Quand des adolescents s'enferment dans leur chambre des journées entières, on est en droit de se poser des questions. Mettons-nous à la place de l'un d'entre eux. Vous êtes « Lord BattleFighter52 », un fan de jeu vidéo. Votre vrai nom ? Kevin Bouchard, 14 ans, vivant à Pontault-Combault. Votre passion pour les RPG vous entraîne à passer des heures devant votre écran. Arrivé à plus de 5 heures par jour, tous les jours de la semaine, ça devient une drogue. « Symptômes psychiques: sensation de bien être voire d'euphorie devant l'ordinateur, incapacité à stopper l'activité, passer de plus en plus de temps devant l'ordinateur, négliger sa famille ou ses amis, se sentir vide, déprimé, irritable quand on ne se trouve pas devant l'ordinateur, mentir à son travail ou à sa famille sur ses activités, problèmes à l'école ou au travail. Symptômes physiques: syndrome du canal carpien, yeux desséchés, migraines régulières, douleur dorsale et cervicale, alimentation irrégulière, repas sautés, difficultés à assurer une hygiène correcte, trouble du sommeil, changement de cycle du sommeil. » Merci pour l'info Wikipédia ! Le drogué vidéo-ludique ressemble à un zombie. Pour en arriver à une telle extrémité, il y a fort à parier que les relations qu'il avait avec les élèves de son école et avec sa famille n'étaient déjà pas excellentes. Les parents sont évidemment dépassés par la situation, confrontés à un anachorète peinant à s'exprimer distinctement, les rares fois où il sort de sa chambre pour assouvir un besoin naturel. Le cercle vicieux s'installe, coupant progressivement le lien entre l'être humain et le monde qui l'entoure. Ce genre de situation aboutit parfois à des drames, notamment cet évènement : un père a tué accidentellement son filsxv à cause de son addiction. Sans en arriver là, certains parents détruisent (à coup de fusil, de tondeuse à gazon…) les jeux ou l'ordinateur de leur enfant, sans oublier de leur rappeler qui paye le loyer ! Un père a utilisé une astuce plus subtile: il a engagé des joueurs pour pourrir la vie de son fils dans un jeu en lignexvi afin de lui faire comprendre qu'il était temps de quitter la maison et de trouver un travail !

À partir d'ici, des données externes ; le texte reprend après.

-- ==== Sys2Proof/Laws/Legal.lean ====
section
/-! SUPPORT. What the walk of the check says (R128): a walk that ends at no record is of a legal map (R2), and one that
ends at a record ends there by the first of its tests that fails. -/

namespace Sys2Proof.Machine

theorem mem_overlapped {earlier : Tab ExtentRec} {r : ExtentRec} {d : Nat} :
    d ∈ overlapped earlier r ↔
      ∃ q, (d, q) ∈ earlier ∧ q.bay = r.bay ∧ q.base < r.base + 2 ^ r.k ∧ r.base < q.base + 2 ^ q.k := by
  simp only [overlapped, List.mem_map, List.mem_filter, ExtentRec.overlaps, Bool.and_eq_true, decide_eq_true_eq]
  simp only [ExtentRec.size]
  constructor
  · rintro ⟨⟨_, q⟩, ⟨hm, ⟨hb, h1⟩, h2⟩, rfl⟩
    exact ⟨q, hm, hb, h1, h2⟩
  · rintro ⟨q, hm, hb, h1, h2⟩
    exact ⟨(d, q), ⟨hm, ⟨hb, h1⟩, h2⟩, rfl⟩

/-- A record fails the test of this number, the earlier records being listed: `TestFails` in the middle of a walk. -/
def FailsAfter (earlier : Tab ExtentRec) (r : ExtentRec) : Nat → Prop
  | 1 => 23 < r.bay
  | 2 => 26 < r.k
  | 3 => r.base % 2 ^ r.k ≠ 0
  | 4 => 2 ^ 36 - 1 < r.base + 2 ^ r.k - 1
  | 5 => 3 < r.ceiling
  | 6 => overlapped earlier r ≠ []
  | _ => False

theorem checkRecord_none {earlier : Tab ExtentRec} {r : ExtentRec} (h : checkRecord earlier r = none) (w : Nat) :
    ¬ FailsAfter earlier r w := by
  unfold checkRecord at h
  by_cases h1 : 23 < r.bay
  · rw [if_pos h1] at h; cases h
  rw [if_neg h1] at h
  by_cases h2 : Config.maxExponent < r.k
  · rw [if_pos h2] at h; cases h
  rw [if_neg h2] at h
  by_cases h3 : r.base % 2 ^ r.k ≠ 0
  · rw [if_pos h3] at h; cases h
  rw [if_neg h3] at h
  by_cases h4 : Config.blockSpace < r.base + 2 ^ r.k
  · rw [if_pos h4] at h; cases h
  rw [if_neg h4] at h
  by_cases h5 : 3 < r.ceiling
  · rw [if_pos h5] at h; cases h
  rw [if_neg h5] at h
  by_cases h6 : overlapped earlier r = []
  · match w with
    | 1 => exact h1
    | 2 => exact h2
    | 3 => exact h3
    | 4 => exact fun c => h4 (show 2 ^ 36 < _ by simp only [FailsAfter] at c; omega)
    | 5 => exact h5
    | 6 => exact fun c => c h6
    | 0 | _ + 7 => exact id
  · rw [if_pos (by simp [h6])] at h; cases h

theorem checkRecord_some {earlier : Tab ExtentRec} {r : ExtentRec} {why : CheckReason}
    (h : checkRecord earlier r = some why) :
    FailsAfter earlier r why.code ∧ ∀ w, w < why.code → ¬ FailsAfter earlier r w := by
  unfold checkRecord at h
  have low : ∀ {n : Nat}, (∀ w, w < n → ¬ FailsAfter earlier r w) → ¬ FailsAfter earlier r n →
      ∀ w, w < n + 1 → ¬ FailsAfter earlier r w := fun a b w hw => by
    rcases Nat.lt_succ_iff_lt_or_eq.1 hw with h | h
    · exact a w h
    · exact h ▸ b
  have l1 : ∀ w, w < 1 → ¬ FailsAfter earlier r w := fun w hw => by
    obtain rfl : w = 0 := by omega
    exact id
  by_cases h1 : 23 < r.bay
  · rw [if_pos h1] at h; cases h; exact ⟨h1, l1⟩
  rw [if_neg h1] at h
  have l2 := low l1 h1
  by_cases h2 : Config.maxExponent < r.k
  · rw [if_pos h2] at h; cases h; exact ⟨h2, l2⟩
  rw [if_neg h2] at h
  have l3 := low l2 h2
  by_cases h3 : r.base % 2 ^ r.k ≠ 0
  · rw [if_pos h3] at h; cases h; exact ⟨h3, l3⟩
  rw [if_neg h3] at h
  have l4 := low l3 h3
  by_cases h4 : Config.blockSpace < r.base + 2 ^ r.k
  · rw [if_pos h4] at h; cases h
    exact ⟨show 2 ^ 36 - 1 < r.base + 2 ^ r.k - 1 by
      have : 2 ^ 36 < r.base + 2 ^ r.k := h4
      omega, l4⟩
  rw [if_neg h4] at h
  have l5 := low l4 (fun c => h4 (show 2 ^ 36 < _ by simp only [FailsAfter] at c; omega))
  by_cases h5 : 3 < r.ceiling
  · rw [if_pos h5] at h; cases h; exact ⟨h5, l5⟩
  rw [if_neg h5] at h
  by_cases h6 : overlapped earlier r = []
  · rw [if_neg (by simp [h6])] at h; cases h
  · rw [if_pos (by simp [h6])] at h; cases h; exact ⟨h6, low l5 h5⟩

/-- Where the earlier records are those below `e` in a map, the two say the same of its record `e`. -/
theorem testFails_iff {m earlier : Tab ExtentRec} {e : Nat} {r : ExtentRec}
    (he : ∀ d q, (d, q) ∈ earlier ↔ d < e ∧ m.look d = some q) (w : Nat) :
    TestFails m e r w ↔ FailsAfter earlier r w := by
  match w with
  | 0 | 1 | 2 | 3 | 4 | 5 | _ + 7 => exact Iff.rfl
  | 6 =>
    constructor
    · rintro ⟨d, q, h1, h2, h3⟩
      exact List.ne_nil_of_mem (mem_overlapped.2 ⟨q, (he d q).2 ⟨h1, h2⟩, h3⟩)
    · intro h
      obtain ⟨d, hd⟩ := List.exists_mem_of_ne_nil _ h
      obtain ⟨q, hm, h3⟩ := mem_overlapped.1 hd
      exact ⟨d, q, ((he d q).1 hm).1, ((he d q).1 hm).2, h3⟩

/-- The walk of the rest of a map with rising keys, its earlier records passed. -/
theorem walk_spec {earlier rest : Tab ExtentRec} (rising : (earlier ++ rest).Pairwise (fun a b => a.1 < b.1))
    (passed : ∀ d q w, (d, q) ∈ earlier → ¬ TestFails (earlier ++ rest) d q w) :
    (checkWalk earlier rest = none → ∀ e r w, Tab.look (earlier ++ rest) e = some r →
        ¬ TestFails (earlier ++ rest) e r w)
    ∧ ∀ x, checkWalk earlier rest = some x → WalkEnds (earlier ++ rest) x.extent x.reason.code
        ∧ (x.reason ≠ .overlap → x.lower = [])
        ∧ (x.reason = .overlap → x.lower ≠ [] ∧ ∃ r, Tab.look (earlier ++ rest) x.extent = some r ∧
          ∀ d, d ∈ x.lower ↔ d < x.extent ∧ ∃ q, Tab.look (earlier ++ rest) d = some q ∧ q.bay = r.bay
            ∧ q.base < r.base + 2 ^ r.k ∧ r.base < q.base + 2 ^ q.k) := by
  induction rest generalizing earlier with
  | nil =>
    refine ⟨fun _ e r w h => passed e r w ?_, fun x h => by simp [checkWalk] at h⟩
    simpa using Tab.mem_of_look h
  | cons y rest ih =>
    obtain ⟨e, r⟩ := y
    have rise : (earlier ++ (e, r) :: rest : Tab ExtentRec).rising = true := (Tab.rising_iff _).2 rising
    have eq : earlier ++ (e, r) :: rest = (earlier ++ [(e, r)]) ++ rest := by simp
    have lookE : Tab.look (earlier ++ (e, r) :: rest) e = some r := Tab.look_of_mem rise (by simp)
    have he : ∀ d q, (d, q) ∈ earlier ↔ d < e ∧ Tab.look (earlier ++ (e, r) :: rest) d = some q := by
      intro d q
      constructor
      · intro h
        exact ⟨(List.pairwise_append.1 rising).2.2 _ h (e, r) (by simp), Tab.look_of_mem rise (by simp [h])⟩
      · rintro ⟨hlt, h⟩
        have h := Tab.mem_of_look h
        rcases List.mem_append.1 h with h | h
        · exact h
        · rcases List.mem_cons.1 h with h | h
          · cases h; omega
          · have := (List.pairwise_cons.1 (List.pairwise_append.1 rising).2.1).1 _ h
            simp only at this; omega
    simp only [checkWalk]
    have below : ∀ d q w, d < e → Tab.look (earlier ++ (e, r) :: rest) d = some q →
        ¬ TestFails (earlier ++ (e, r) :: rest) d q w := fun d q w hd hq => passed d q w ((he d q).2 ⟨hd, hq⟩)
    have ends : ∀ why, checkRecord earlier r = some why → WalkEnds (earlier ++ (e, r) :: rest) e why.code :=
      fun why h => ⟨r, lookE, (testFails_iff he _).2 (checkRecord_some h).1,
        fun w hw => fun c => (checkRecord_some h).2 w hw ((testFails_iff he _).1 c), below⟩
    split
    · next h =>
      refine ⟨fun c => by contradiction, fun x hx => ?_⟩
      cases hx
      refine ⟨ends _ h, fun c => absurd rfl c, fun _ => ⟨(checkRecord_some h).1, r, lookE, fun d => ?_⟩⟩
      rw [mem_overlapped]
      simp only [he]
      constructor
      · rintro ⟨q, ⟨h1, h2⟩, h3⟩
        exact ⟨h1, q, h2, h3⟩
      · rintro ⟨h1, q, h2, h3⟩
        exact ⟨q, ⟨h1, h2⟩, h3⟩
    · next why h hne =>
      refine ⟨fun c => by contradiction, fun x hx => ?_⟩
      cases hx
      exact ⟨ends _ hne, fun _ => rfl, fun c => absurd c (by simpa using h)⟩
    · next h =>
      rw [eq] at rising lookE he ⊢
      exact ih rising (fun d q w hm => by
        rcases List.mem_append.1 hm with hm | hm
        · rw [← eq]; exact passed d q w hm
        · obtain ⟨rfl, rfl⟩ : d = e ∧ q = r := by simpa using hm
          exact fun c => checkRecord_none h w ((testFails_iff he w).1 c))

/-- The records of a walk that ends at none pass the tests 1 to 5, and those on one bay are apart. -/
theorem passed_of_checkWalk {earlier rest : Tab ExtentRec} (h : checkWalk earlier rest = none) :
    (∀ x ∈ rest, (∀ w, w < 6 → ¬ FailsAfter earlier x.2 w) ∧ ∀ y ∈ earlier, y.2.bay = x.2.bay →
        x.2.base + 2 ^ x.2.k ≤ y.2.base ∨ y.2.base + 2 ^ y.2.k ≤ x.2.base)
    ∧ rest.Pairwise (fun x y => x.2.bay = y.2.bay →
        y.2.base + 2 ^ y.2.k ≤ x.2.base ∨ x.2.base + 2 ^ x.2.k ≤ y.2.base) := by
  induction rest generalizing earlier with
  | nil => exact ⟨by simp, .nil⟩
  | cons x rest ih =>
    obtain ⟨e, r⟩ := x
    simp only [checkWalk] at h
    split at h
    · contradiction
    · contradiction
    · next hr =>
      have ⟨all, apart⟩ := ih h
      have none : overlapped earlier r = [] := by
        by_cases c : overlapped earlier r = []
        · exact c
        · exact absurd c (checkRecord_none hr 6)
      refine ⟨fun x hx => ?_, List.pairwise_cons.2 ⟨fun y hy => (all y hy).2 (e, r) (by simp), apart⟩⟩
      rcases List.mem_cons.1 hx with rfl | hx
      · refine ⟨fun w _ => checkRecord_none hr w, fun y hy hb => ?_⟩
        by_cases c : r.base + 2 ^ r.k ≤ y.2.base
        · exact .inl c
        · refine .inr (Nat.le_of_not_lt fun c' => ?_)
          have : y.1 ∈ overlapped earlier r := mem_overlapped.2 ⟨y.2, hy, hb, Nat.lt_of_not_le c, c'⟩
          simp [none] at this
      · refine ⟨fun w hw => ?_, fun y hy => (all x hx).2 y (by simp [hy])⟩
        have := (all x hx).1 w hw
        match w, hw with
        | 0, _ | 1, _ | 2, _ | 3, _ | 4, _ | 5, _ => exact this

/-- A map whose walk ends at no record is legal. -/
theorem legalMap_of_checkWalk {m : Tab ExtentRec} (h : checkWalk [] m = none) : LegalMap m := by
  have ⟨all, apart⟩ := passed_of_checkWalk h
  refine ⟨fun e r hr => ?_, fun e d r q hne hr hq hb => ?_⟩
  · have p := (all _ (Tab.mem_of_look hr)).1
    exact ⟨Nat.le_of_not_lt (p 1 (by omega)), Nat.le_of_not_lt (p 2 (by omega)), Nat.eq_zero_of_not_pos
      (fun c => p 3 (by omega) (Nat.ne_of_gt c)), by have := p 4 (by omega); simp only [FailsAfter] at this; omega,
      Nat.le_of_not_lt (p 5 (by omega))⟩
  · let R := fun x y : Nat × ExtentRec => x.1 ≠ y.1 → x.2.bay = y.2.bay →
      x.2.base + 2 ^ x.2.k ≤ y.2.base ∨ y.2.base + 2 ^ y.2.k ≤ x.2.base
    have two : ∀ x ∈ m, ∀ y ∈ m, R x y := List.Pairwise.forall_of_forall_of_flip (R := R)
      (fun x _ c => absurd rfl c) (apart.imp fun h _ hb => (h hb).symm) (apart.imp fun h _ hb => h hb.symm)
    exact two _ (Tab.mem_of_look hr) _ (Tab.mem_of_look hq) hne hb

/-- A legal map's walk ends at no record. -/
theorem checkWalk_of_legalMap {m : Tab ExtentRec} (rising : m.rising = true) (h : LegalMap m) :
    checkWalk [] m = none := by
  match hw : checkWalk [] m with
  | none => rfl
  | some x =>
    obtain ⟨⟨r, hr, hf, _⟩, _⟩ := (walk_spec (earlier := []) ((Tab.rising_iff m).1 rising) (by simp)).2 x hw
    simp only [List.nil_append] at hr hf
    obtain ⟨h1, h2, h3, h4, h5⟩ := h.1 _ _ hr
    unfold TestFails at hf
    split at hf <;> first | omega | exact absurd h3 hf | skip
    · obtain ⟨d, q, hlt, hq, hb, a, b⟩ := hf
      have := h.2 d x.extent q r (by omega) hq hr hb
      omega
    · exact hf.elim

end Sys2Proof.Machine
end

Les succès dans « The Stanley Parable ». J'aime bien celui qui vous incite à ne plus y jouer pendant cinq ans !

Pas étonnant que ces jeux soient addictifs: tout est fait pour nous faire continuer après un échec. Le niveau de difficulté a tellement baissé qu'on ne perd quasiment plus jamais dans les nouveaux jeux. Pour nous motiver à les terminer, les concepteurs ont ajouté également un système de récompenses, les « succès », les points à accumuler et le « ranking » pour savoir qui est le(la) plus fort(e). Ces « achievements » agités devant notre nez, comme s'il était impossible de se satisfaire de simplement « finir le jeu », en ont irrités plus d'un. Certains joueurs regrettent le « gameplay » des anciens jeux et cherchent la difficulté extrême. Dans des jeux punitifs, le principe est de ne laisser aucune part à la chance, comme dans "I wanna be the guy" par exemple. Cependant, force est de constater que la plupart des gens ne sont pas masochistes et cherchent un cocon protecteur. Le piège des « mondes persistants » est dans l'impression de manquer un événement important dès qu'on se déconnecte. Les sollicitations des autres joueurs sont nombreuses, et il y a toujours quelqu'un sur Terre pour qui c'est l'heure de jouer ! Par conséquent, on peut délocaliser sa vie dans l'espace d'un serveur informatique, et ne plus avoir envie d'en sortir. Le succès éphémère du monde virtuel « Second Life » a prouvé l'attrait des gens pour la simulation de vie « rêvée », même si on a du mal à appeler ça un jeu. Les relations sociales y jouent un rôle important, et les adeptes de cette seconde vie mettent un soin tout particulier à peaufiner leur avatar et à améliorer leur apparence physique « in game ». Par contre, rester sur une chaise de bureau pendant 7 heures d'affilé ne les rendra pas plus beaux dans la réalité.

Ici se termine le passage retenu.